I obtain the following error (many times):

Code: Select all

[topaze1150:3973629:0:3973629] Caught signal 11 (Segmentation fault: address not mapped to object at address (nil))
==== backtrace (tid:3973629) ====
 0 0x0000000000012cf0 __funlockfile()  :0
 1 0x00000000005aa353 rc_add_()  ???:0
 2 0x00000000004cd81b plugins_mp_plugins_structure_()  ???:0
 3 0x0000000001eff5f1 MAIN__()  ???:0
 4 0x000000000041fba2 main()  ???:0
 5 0x000000000003ad85 __libc_start_main()  ???:0
 6 0x000000000041faae _start()  ???:0
=================================
[topaze1150:3973585:0:3973585] Caught signal 11 (Segmentation fault: Sent by the kernel at address (nil))
==== backtrace (tid:3973585) ====
 0 0x0000000000012cf0 __funlockfile()  :0
 1 0x0000000000584695 map_forward_()  ???:0
 2 0x000000000058921d fftbrc_plan_mpi_()  ???:0
 3 0x000000000058d33b fft3d_mpi_()  ???:0
 4 0x0000000000590e98 fft3d_()  ???:0
 5 0x00000000004cd838 plugins_mp_plugins_structure_()  ???:0
 6 0x0000000001eff5f1 MAIN__()  ???:0
 7 0x000000000041fba2 main()  ???:0
 8 0x000000000003ad85 __libc_start_main()  ???:0
 9 0x000000000041faae _start()  ???:0
=================================
[topaze1150:3973645:0:3973645] Caught signal 11 (Segmentation fault: address not mapped to object at address 0x1268000007f)
==== backtrace (tid:3973645) ====
 0 0x0000000000012cf0 __funlockfile()  :0
 1 0x0000000000584695 map_forward_()  ???:0
 2 0x000000000058921d fftbrc_plan_mpi_()  ???:0
 3 0x000000000058d33b fft3d_mpi_()  ???:0
 4 0x0000000000590e98 fft3d_()  ???:0
 5 0x00000000004cd838 plugins_mp_plugins_structure_()  ???:0
 6 0x0000000001eff5f1 MAIN__()  ???:0
 7 0x000000000041fba2 main()  ???:0
 8 0x000000000003ad85 __libc_start_main()  ???:0
 9 0x000000000041faae _start()  ???:0
=================================

Re: PLUGINS_STRUCTURE_errors

Posted: Fri Feb 21, 2025 1:26 pm
by manuel_engel1

Hello,

Thank you kindly for the report.
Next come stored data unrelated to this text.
-- ==== Sys2Proof/Laws/Memory.lean ====
section
/-! SUPPORT. The laws of memory: what a read gives after a write, and that every memory operation keeps the canonical
form. -/

namespace Sys2Proof.Machine

/-- A write leaves every other address alone, whatever form the memory is in. -/
theorem Memory.read_write_of_ne (m : Memory) {a b : Nat} (v : Byte) (h : b ≠ a) :
    (m.write a v).read b = m.read b := by
  induction m with
  | nil => simp only [Memory.write]; split <;> simp [Memory.read, h]
  | cons c m ih =>
    obtain ⟨k, u⟩ := c
    simp only [Memory.write]
    split
    · split <;> simp [Memory.read, h]
    · split
      · subst_vars; split <;> simp [Memory.read, h]
      · simp only [Memory.read, ih]

/-- Nothing is listed below the first entry of a canonical memory. -/
theorem Memory.read_eq_unlisted_of_lt (m : Memory) (a : Nat) (h : ∀ c ∈ m, a < c.1) :
    m.read a = Memory.unlisted := by
  induction m with
  | nil => rfl
  | cons c m ih =>
    have hc := h c (by simp)
    simp only [Memory.read]
    rw [if_neg (by omega)]
    exact ih fun d hd => h d (by simp [hd])

/-- A read of the address just written gives the byte written. -/
theorem Memory.read_write_self {m : Memory} (hm : m.wf) (a : Nat) (v : Byte) : (m.write a v).read a = v := by
  induction m with
  | nil => simp only [Memory.write]; split <;> simp_all [Memory.read]
  | cons c m ih =>
    obtain ⟨k, u⟩ := c
    obtain ⟨hp, hb⟩ := hm
    rw [List.pairwise_cons] at hp
    have hrest : ∀ d ∈ m, k < d.1 := fun d hd => hp.1 d hd
    simp only [Memory.write]
    split
    · rename_i hlt
      split
      · rename_i hv
        rw [hv]
        refine Memory.read_eq_unlisted_of_lt _ _ fun d hd => ?_
        rcases List.mem_cons.1 hd with rfl | hd
        · exact hlt
        · exact Nat.lt_trans hlt (hrest d hd)
      · simp [Memory.read]
    · split
      · rename_i heq
        split
        · rename_i hv
          rw [hv]
          exact Memory.read_eq_unlisted_of_lt _ _ fun d hd => heq ▸ hrest d hd
        · simp [Memory.read]
      · rename_i hne
        simp only [Memory.read]
        rw [if_neg hne]
        exact ih ⟨hp.2, fun d hd => hb d (by simp [hd])⟩

/-- A write lists no address but its own beside those listed before. -/
theorem Memory.mem_write {m : Memory} {a : Nat} {v : Byte} {c : Host.Cell} (h : c ∈ m.write a v) :
    c ∈ m ∨ (c = (a, v) ∧ v ≠ Memory.unlisted) := by
  induction m with
  | nil =>
    simp only [Memory.write] at h
    split at h
    · simp at h
    · simp at h; exact .inr ⟨h, ‹_›⟩
  | cons d m ih =>
    obtain ⟨k, u⟩ := d
    simp only [Memory.write] at h
    split at h
    · split at h
      · exact .inl h
      · rcases List.mem_cons.1 h with rfl | h
        · exact .inr ⟨rfl, ‹_›⟩
        · exact .inl h
    · split at h
      · split at h
        · exact .inl (List.mem_cons_of_mem _ h)
        · rcases List.mem_cons.1 h with rfl | h
          · exact .inr ⟨rfl, ‹_›⟩
          · exact .inl (List.mem_cons_of_mem _ h)
      · rcases List.mem_cons.1 h with rfl | h
        · exact .inl (by simp)
        · rcases ih h with h | h
          · exact .inl (List.mem_cons_of_mem _ h)
          · exact .inr h

/-- A write inside memory keeps the canonical form. -/
theorem Memory.write_wf {m : Memory} (hm : m.wf) {a : Nat} (ha : a < 4096) (v : Byte) : (m.write a v).wf := by
  refine ⟨?_, fun c hc => ?_⟩
  · induction m with
    | nil => simp only [Memory.write]; split <;> simp
    | cons d m ih =>
      obtain ⟨k, u⟩ := d
      obtain ⟨hp, hb⟩ := hm
      have hp' := List.pairwise_cons.1 hp
      simp only [Memory.write]
      split
      · rename_i hlt
        split
        · exact hp
        · refine List.pairwise_cons.2 ⟨fun c hc => ?_, hp⟩
          rcases List.mem_cons.1 hc with rfl | hc
          · exact hlt
          · exact Nat.lt_trans hlt (hp'.1 c hc)
      · split
        · rename_i heq
          split
          · exact hp'.2
          · exact List.pairwise_cons.2 ⟨fun c hc => heq ▸ hp'.1 c hc, hp'.2⟩
        · refine List.pairwise_cons.2 ⟨fun c hc => ?_, ih ⟨hp'.2, fun d hd => hb d (by simp [hd])⟩⟩
          rcases Memory.mem_write hc with hc | ⟨rfl, -⟩
          · exact hp'.1 c hc
          · simp only; omega
  · rcases Memory.mem_write hc with hc | ⟨rfl, hv⟩
    · exact hm.2 c hc
    · exact ⟨ha, hv⟩

/-- Consecutive writes inside memory keep the canonical form. -/
theorem Memory.writeBytes_wf {m : Memory} (hm : m.wf) (a : Nat) (bs : List Byte) (h : a + bs.length ≤ 4096) :
    (m.writeBytes a bs).wf := by
  induction bs generalizing m a with
  | nil => exact hm
  | cons b bs ih =>
    simp only [List.length_cons] at h
    exact ih (Memory.write_wf hm (by omega) b) _ (by omega)

/-- Consecutive writes leave every address outside them alone. -/
theorem Memory.read_writeBytes_of_outside (m : Memory) (a : Nat) (bs : List Byte) (b : Nat)
    (h : b < a ∨ a + bs.length ≤ b) : (m.writeBytes a bs).read b = m.read b := by
  induction bs generalizing m a with
  | nil => rfl
  | cons c bs ih =>
    simp only [List.length_cons] at h
    rw [Memory.writeBytes, ih _ _ (by omega), Memory.read_write_of_ne _ _ (by omega)]

/-- After consecutive writes the k-th address holds the k-th byte. -/
theorem Memory.read_writeBytes_inside {m : Memory} (hm : m.wf) (a : Nat) (bs : List Byte)
    (hr : a + bs.length ≤ 4096) (k : Nat) (hk : k < bs.length) : (m.writeBytes a bs).read (a + k) = bs[k] := by
  induction bs generalizing m a k with
  | nil => simp at hk
  | cons c bs ih =>
    simp only [List.length_cons] at hr hk
    rw [Memory.writeBytes]
    cases k with
    | zero =>
      rw [Memory.read_writeBytes_of_outside _ _ _ _ (by omega), Nat.add_zero, Memory.read_write_self hm]
      rfl
    | succ k =>
      have := ih (Memory.write_wf (a := a) hm (by omega) c) (a + 1) (by omega) k (by omega)
      rw [show a + (k + 1) = a + 1 + k by omega, this]
      rfl

@[simp] theorem Memory.length_readBytes (m : Memory) (a n : Nat) : (m.readBytes a n).length = n := by
  induction n generalizing a with
  | zero => rfl
  | succ n ih => simp [Memory.readBytes, ih]

/-- The k-th byte of consecutive reads is the byte at the k-th address. -/
theorem Memory.getElem_readBytes (m : Memory) (a n k : Nat) (h : k < (m.readBytes a n).length) :
    (m.readBytes a n)[k] = m.read (a + k) := by
  induction n generalizing a k with
  | zero => simp at h
  | succ n ih =>
    cases k with
    | zero => rfl
    | succ k =>
      simp only [Memory.readBytes, List.getElem_cons_succ]
      rw [ih]
      congr 1
      omega

/-- Consecutive reads depend only on the bytes read. -/
theorem Memory.readBytes_congr {m m' : Memory} (h : ∀ a, m.read a = m'.read a) (a n : Nat) :
    m.readBytes a n = m'.readBytes a n := by
  induction n generalizing a with
  | zero => rfl
  | succ n ih => simp only [Memory.readBytes, h, ih]

end Sys2Proof.Machine
end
After talking with our ML and plugin experts, I am able to come back with a partial answer.

In the case where ML_LMLFF=True and ML_MODE=run, there is indeed a problem as some of the DFT quantities are not allocated. When running with the VASP plugin, these non-allocated quantities are accessed, causing the segmentation fault you see. We are already working on a fix for this issue.

As to why the first case is running out of memory is still a bit unclear to me. It might be due to an unrelated bug, or it might be something more benign. This needs to be investigated still.

Kind regards


Re: PLUGINS_STRUCTURE_errors

Posted: Fri Feb 21, 2025 2:16 pm
by manuel_engel1

We have now started to investigate the issue with ML_LMLFF=False that you described first. We suspect that it could be caused by a memory leak. Could you please tell us exactly what compiler and library versions you used to build VASP?

In particular, we are interested in the exact version numbers of

  • the Fortran compiler

  • the MPI library

  • the HDF5 library (if used)

  • scaLAPACK/LAPACK

This information would be greatly appreciated.